The result should be a verbatim copy of the whole listing.

-=-=-=-=-

-- ==== Sys2Proof/Machine/Fixed.lean ====
section
/-! DEFINITION. Real functions that the manual's formulas use, in integers: fixed-point numbers with 64 bits behind the point.
Where the manual gives a real result and says how it is rounded, the result is rounded so; where it does not, the result is
one of the two neighbours of the real one, left free by `Config.roundUp` (log entry 220). -/

namespace Sys2Proof
namespace Machine

/-- 1 in the fixed-point numbers of this file. -/
def fixOne : Int := 2 ^ 64
/-- Natural logarithm of 2. -/
def fixLn2 : Int := 12786308645202655660
/-- Natural logarithm of 10. -/
def fixLn10 : Int := 42475197399893398429
/-- Half a turn in radians. -/
def fixPi : Int := 57952155664616982739

/-- A product of two fixed-point numbers. -/
def fixMul (a b : Int) : Int := a * b / fixOne
/-- A quotient of two fixed-point numbers. -/
def fixDiv (a b : Int) : Int := if b = 0 then 0 else a * fixOne / b
/-- n / d as a fixed-point number. -/
def fixRatio (n : Int) (d : Nat) : Int := if d = 0 then 0 else n * fixOne / d

/-- 1 + x/m (1 + x/(m + 1) (…)) over n terms. -/
def seriesUp (x : Int) : Nat → Nat → Int
  | 0, _ => fixOne
  | n + 1, m => fixOne + fixMul x (seriesUp x n (m + 1)) / (m : Int)

/-- 1 - z/(m (m + 1)) (1 - z/((m + 2)(m + 3)) (…)) over n terms. -/
def seriesAlt (z : Int) : Nat → Nat → Int
  | 0, _ => fixOne
  | n + 1, m => fixOne - fixMul z (seriesAlt z n (m + 2)) / ((m * (m + 1) : Nat) : Int)

/-- e^x: the power of two of its whole multiples of ln 2, times the series of what remains. -/
def fixExp (x : Int) : Int :=
  let e := x / fixLn2
  let y := seriesUp (x % fixLn2) 24 1
  if 0 ≤ e then y * 2 ^ e.toNat else y / 2 ^ (-e).toNat

/-- 10^x. -/
def fixPow10 (x : Int) : Int := fixExp (fixMul x fixLn10)

/-- sin(pi p / 2 q) for p at most q: a quarter of a turn. -/
def fixQuarter (p q : Nat) : Int :=
  let angle := fun (a : Nat) => fixPi * a / ((2 * q : Nat) : Int)
  let square := fun (a : Nat) => fixMul (angle a) (angle a)
  if q = 0 then 0
  else if 2 * p ≤ q then fixMul (angle p) (seriesAlt (square p) 14 2)
  else seriesAlt (square (q - p)) 14 1

/-- sin(2 pi p / q). -/
def fixSine (p q : Nat) : Int :=
  let r := 4 * (p % q)
  if r < q then fixQuarter r q
  else if r < 2 * q then fixQuarter (2 * q - r) q
  else if r < 3 * q then -(fixQuarter (r - 2 * q) q)
  else -(fixQuarter (4 * q - r) q)

/-- tan(pi f / fs) for a frequency below half the rate: the prewarping of the bilinear transform. -/
def fixTan (f fs : Nat) : Int := fixDiv (fixSine f (2 * fs)) (fixSine (2 * f + fs) (4 * fs))

/-- Further bits of the logarithm to base 2 of a mantissa from 1 to 2, by squaring. -/
def logBits : Nat → Nat → Nat → Nat
  | 0, _, acc => acc
  | n + 1, m, acc =>
    let q := m * m / 2 ^ 64
    if 2 ^ 65 ≤ q then logBits n (q / 2) (2 * acc + 1) else logBits n q (2 * acc)

/-- Logarithm to base 2 of a positive number, with 64 bits behind the point. -/
def fixLog2 (v : Nat) : Int := (Nat.log2 v * 2 ^ 64 + logBits 64 (v * 2 ^ 64 / 2 ^ Nat.log2 v) 0 : Nat)

/-- Natural logarithm of n / d. -/
def fixLog (n d : Nat) : Int := fixMul (fixLog2 n - fixLog2 d) fixLn2

/-- Whole square root. -/
def sqrtNat (v : Nat) : Nat := searchBits (fun c => Nat.ble (c * c) v) (Nat.log2 v / 2 + 1) 0

/-- Square root of a fixed-point number. -/
def fixSqrt (x : Int) : Int := (sqrtNat (x.toNat * 2 ^ 64) : Nat)

/-- x / d rounded to one of its two neighbours, where the manual does not say to which; `operands` are what the result depends
on, so that equal operands round alike (R17). -/
def neighbour (x : Int) (d : Nat) (operands : List Int) : Int :=
  if x % (d : Int) = 0 then x / d else x / d + (if Config.roundUp operands then 1 else 0)

/-- A fixed-point number in S4.31, to one of its neighbours. -/
def coefNear (x : Int) (operands : List Int) : Int := neighbour x (2 ^ 33) operands
/-- A fixed-point number in S8.27, 1.0 being full scale, to one of its neighbours. -/
def sampleNear (x : Int) (operands : List Int) : Int := neighbour x (2 ^ 37) operands

/-- The linear value of a level in 2^-32 of 0.001 dB: 10^(level / 20 dB). -/
def fixOfLevel (level : Int) : Int := fixPow10 (level * 2 ^ 32 / 20000)

/-- 20 log10 of a linear value n / d in 2^-32 of 0.001 dB; minus infinity is the lowest S32. -/
def levelOf (n d : Nat) : Int :=
  if n = 0 ∨ d = 0 then -2147483648 * 2 ^ 32 else fixMul (fixLog2 n - fixLog2 d) (20000 * fixDiv fixLn2 fixLn10) / 2 ^ 32

/-- A level in 2^-32 of 0.001 dB as a reading in 0.001 dB, to one of its neighbours. -/
def readingOf (level : Int) : Int := if level ≤ -2147483648 * 2 ^ 32 then -2147483648 else neighbour level (2 ^ 32) [level]

/-- 20 log10 of a magnitude in S8.27 relative to full scale, in 0.001 dB (R91, R95, R418). -/
def decibel (x : Nat) : Int := readingOf (levelOf x (2 ^ 27))
/-- 10 log10 of a mean square: the sum of n squares of S8.27 samples, relative to full scale, in 0.001 dB (R95). -/
def decibelPower (sum n : Nat) : Int := readingOf (levelOf sum (n * 2 ^ 54) / 2)

/-- The part of the way to its target that a one-pole with a time constant of us goes in n samples of a rate: 1 - exp(-n / (t fs)). -/
def onePoleOver (us n rate : Nat) : Int := fixOne - fixExp (-(fixRatio (1000000 * n : Nat) (max 1 (us * rate))))

/-- That part for one sample (R61, R91). -/
def onePole (us rate : Nat) : Int := onePoleOver us 1 rate

/-- A value that approaches its target for n samples with a time constant in ms (R328, R330). -/
def approach (now target : Int) (ms n rate : Nat) : Int :=
  if now = target then target
  else neighbour (now * fixOne + (target - now) * onePoleOver (ms * 1000) n rate) (2 ^ 64) [now, target, ms, n, rate]

/-- Sample p of a tone of f Hz at full scale in S8.27. -/
def tone (f p rate : Nat) : Int := sampleNear (fixSine (f * p % rate) rate) [f, (f * p % rate : Nat), rate]

end Machine
end Sys2Proof
end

-=-=-=-=-

_SOLUTION TO THIS PROBLEM_:
-- ==== Sys2Proof/Machine/Fixed.lean ====
section
/-! DEFINITION. Real functions that the manual's formulas use, in integers: fixed-point numbers with 64 bits behind the point.
Where the manual gives a real result and says how it is rounded, the result is rounded so; where it does not, the result is
one of the two neighbours of the real one, left free by `Config.roundUp` (log entry 220). -/

namespace Sys2Proof
namespace Machine

/-- 1 in the fixed-point numbers of this file. -/
def fixOne : Int := 2 ^ 64
/-- Natural logarithm of 2. -/
def fixLn2 : Int := 12786308645202655660
/-- Natural logarithm of 10. -/
def fixLn10 : Int := 42475197399893398429
/-- Half a turn in radians. -/
def fixPi : Int := 57952155664616982739

/-- A product of two fixed-point numbers. -/
def fixMul (a b : Int) : Int := a * b / fixOne
/-- A quotient of two fixed-point numbers. -/
def fixDiv (a b : Int) : Int := if b = 0 then 0 else a * fixOne / b
/-- n / d as a fixed-point number. -/
def fixRatio (n : Int) (d : Nat) : Int := if d = 0 then 0 else n * fixOne / d

/-- 1 + x/m (1 + x/(m + 1) (…)) over n terms. -/
def seriesUp (x : Int) : Nat → Nat → Int
  | 0, _ => fixOne
  | n + 1, m => fixOne + fixMul x (seriesUp x n (m + 1)) / (m : Int)

/-- 1 - z/(m (m + 1)) (1 - z/((m + 2)(m + 3)) (…)) over n terms. -/
def seriesAlt (z : Int) : Nat → Nat → Int
  | 0, _ => fixOne
  | n + 1, m => fixOne - fixMul z (seriesAlt z n (m + 2)) / ((m * (m + 1) : Nat) : Int)

/-- e^x: the power of two of its whole multiples of ln 2, times the series of what remains. -/
def fixExp (x : Int) : Int :=
  let e := x / fixLn2
  let y := seriesUp (x % fixLn2) 24 1
  if 0 ≤ e then y * 2 ^ e.toNat else y / 2 ^ (-e).toNat

/-- 10^x. -/
def fixPow10 (x : Int) : Int := fixExp (fixMul x fixLn10)

/-- sin(pi p / 2 q) for p at most q: a quarter of a turn. -/
def fixQuarter (p q : Nat) : Int :=
  let angle := fun (a : Nat) => fixPi * a / ((2 * q : Nat) : Int)
  let square := fun (a : Nat) => fixMul (angle a) (angle a)
  if q = 0 then 0
  else if 2 * p ≤ q then fixMul (angle p) (seriesAlt (square p) 14 2)
  else seriesAlt (square (q - p)) 14 1

/-- sin(2 pi p / q). -/
def fixSine (p q : Nat) : Int :=
  let r := 4 * (p % q)
  if r < q then fixQuarter r q
  else if r < 2 * q then fixQuarter (2 * q - r) q
  else if r < 3 * q then -(fixQuarter (r - 2 * q) q)
  else -(fixQuarter (4 * q - r) q)

/-- tan(pi f / fs) for a frequency below half the rate: the prewarping of the bilinear transform. -/
def fixTan (f fs : Nat) : Int := fixDiv (fixSine f (2 * fs)) (fixSine (2 * f + fs) (4 * fs))

/-- Further bits of the logarithm to base 2 of a mantissa from 1 to 2, by squaring. -/
def logBits : Nat → Nat → Nat → Nat
  | 0, _, acc => acc
  | n + 1, m, acc =>
    let q := m * m / 2 ^ 64
    if 2 ^ 65 ≤ q then logBits n (q / 2) (2 * acc + 1) else logBits n q (2 * acc)

/-- Logarithm to base 2 of a positive number, with 64 bits behind the point. -/
def fixLog2 (v : Nat) : Int := (Nat.log2 v * 2 ^ 64 + logBits 64 (v * 2 ^ 64 / 2 ^ Nat.log2 v) 0 : Nat)

/-- Natural logarithm of n / d. -/
def fixLog (n d : Nat) : Int := fixMul (fixLog2 n - fixLog2 d) fixLn2

/-- Whole square root. -/
def sqrtNat (v : Nat) : Nat := searchBits (fun c => Nat.ble (c * c) v) (Nat.log2 v / 2 + 1) 0

/-- Square root of a fixed-point number. -/
def fixSqrt (x : Int) : Int := (sqrtNat (x.toNat * 2 ^ 64) : Nat)

/-- x / d rounded to one of its two neighbours, where the manual does not say to which; `operands` are what the result depends
on, so that equal operands round alike (R17). -/
def neighbour (x : Int) (d : Nat) (operands : List Int) : Int :=
  if x % (d : Int) = 0 then x / d else x / d + (if Config.roundUp operands then 1 else 0)

/-- A fixed-point number in S4.31, to one of its neighbours. -/
def coefNear (x : Int) (operands : List Int) : Int := neighbour x (2 ^ 33) operands
/-- A fixed-point number in S8.27, 1.0 being full scale, to one of its neighbours. -/
def sampleNear (x : Int) (operands : List Int) : Int := neighbour x (2 ^ 37) operands

/-- The linear value of a level in 2^-32 of 0.001 dB: 10^(level / 20 dB). -/
def fixOfLevel (level : Int) : Int := fixPow10 (level * 2 ^ 32 / 20000)

/-- 20 log10 of a linear value n / d in 2^-32 of 0.001 dB; minus infinity is the lowest S32. -/
def levelOf (n d : Nat) : Int :=
  if n = 0 ∨ d = 0 then -2147483648 * 2 ^ 32 else fixMul (fixLog2 n - fixLog2 d) (20000 * fixDiv fixLn2 fixLn10) / 2 ^ 32

/-- A level in 2^-32 of 0.001 dB as a reading in 0.001 dB, to one of its neighbours. -/
def readingOf (level : Int) : Int := if level ≤ -2147483648 * 2 ^ 32 then -2147483648 else neighbour level (2 ^ 32) [level]

/-- 20 log10 of a magnitude in S8.27 relative to full scale, in 0.001 dB (R91, R95, R418). -/
def decibel (x : Nat) : Int := readingOf (levelOf x (2 ^ 27))
/-- 10 log10 of a mean square: the sum of n squares of S8.27 samples, relative to full scale, in 0.001 dB (R95). -/
def decibelPower (sum n : Nat) : Int := readingOf (levelOf sum (n * 2 ^ 54) / 2)

/-- The part of the way to its target that a one-pole with a time constant of us goes in n samples of a rate: 1 - exp(-n / (t fs)). -/
def onePoleOver (us n rate : Nat) : Int := fixOne - fixExp (-(fixRatio (1000000 * n : Nat) (max 1 (us * rate))))

/-- That part for one sample (R61, R91). -/
def onePole (us rate : Nat) : Int := onePoleOver us 1 rate

/-- A value that approaches its target for n samples with a time constant in ms (R328, R330). -/
def approach (now target : Int) (ms n rate : Nat) : Int :=
  if now = target then target
  else neighbour (now * fixOne + (target - now) * onePoleOver (ms * 1000) n rate) (2 ^ 64) [now, target, ms, n, rate]

/-- Sample p of a tone of f Hz at full scale in S8.27. -/
def tone (f p rate : Nat) : Int := sampleNear (fixSine (f * p % rate) rate) [f, (f * p % rate : Nat), rate]

end Machine
end Sys2Proof
end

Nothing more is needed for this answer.